Provide only the number of lines in the records where "that" appears.

(RECORDS PROVIDED Opens)

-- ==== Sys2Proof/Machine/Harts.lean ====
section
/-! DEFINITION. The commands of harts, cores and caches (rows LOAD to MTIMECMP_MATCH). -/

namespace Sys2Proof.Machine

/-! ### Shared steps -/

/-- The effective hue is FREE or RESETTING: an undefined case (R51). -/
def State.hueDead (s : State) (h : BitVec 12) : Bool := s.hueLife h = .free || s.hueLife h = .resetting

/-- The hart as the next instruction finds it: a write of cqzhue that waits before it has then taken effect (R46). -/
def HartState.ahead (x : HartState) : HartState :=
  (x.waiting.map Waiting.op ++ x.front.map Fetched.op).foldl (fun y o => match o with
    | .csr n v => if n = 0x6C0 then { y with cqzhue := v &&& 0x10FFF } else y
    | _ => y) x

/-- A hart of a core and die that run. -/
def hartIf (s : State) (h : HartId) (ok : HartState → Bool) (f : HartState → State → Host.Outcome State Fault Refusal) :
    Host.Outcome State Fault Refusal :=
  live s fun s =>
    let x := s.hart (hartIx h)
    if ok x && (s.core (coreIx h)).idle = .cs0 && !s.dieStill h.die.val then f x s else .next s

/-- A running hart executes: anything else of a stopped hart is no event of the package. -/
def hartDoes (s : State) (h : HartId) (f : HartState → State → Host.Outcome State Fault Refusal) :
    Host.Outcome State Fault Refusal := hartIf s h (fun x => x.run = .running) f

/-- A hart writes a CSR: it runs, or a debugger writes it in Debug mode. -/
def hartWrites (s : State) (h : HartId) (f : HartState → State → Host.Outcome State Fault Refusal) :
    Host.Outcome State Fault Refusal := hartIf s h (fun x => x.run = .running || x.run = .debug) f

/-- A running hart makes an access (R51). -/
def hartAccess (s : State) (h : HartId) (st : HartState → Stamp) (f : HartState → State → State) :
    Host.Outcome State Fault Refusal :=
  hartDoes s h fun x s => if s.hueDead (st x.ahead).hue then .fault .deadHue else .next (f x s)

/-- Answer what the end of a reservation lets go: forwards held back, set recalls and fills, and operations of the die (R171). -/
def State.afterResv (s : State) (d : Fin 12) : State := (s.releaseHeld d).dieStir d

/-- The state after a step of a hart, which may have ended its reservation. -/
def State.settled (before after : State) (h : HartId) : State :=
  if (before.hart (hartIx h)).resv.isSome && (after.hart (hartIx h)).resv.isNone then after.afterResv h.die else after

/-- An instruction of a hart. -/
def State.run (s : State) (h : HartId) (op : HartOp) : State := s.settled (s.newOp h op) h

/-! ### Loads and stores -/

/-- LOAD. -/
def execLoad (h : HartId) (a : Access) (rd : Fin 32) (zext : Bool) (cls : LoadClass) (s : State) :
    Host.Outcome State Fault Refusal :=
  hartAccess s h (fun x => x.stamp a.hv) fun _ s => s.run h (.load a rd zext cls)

(RECORDS PROVIDED Closes)

## WRITTEN ANSWER
2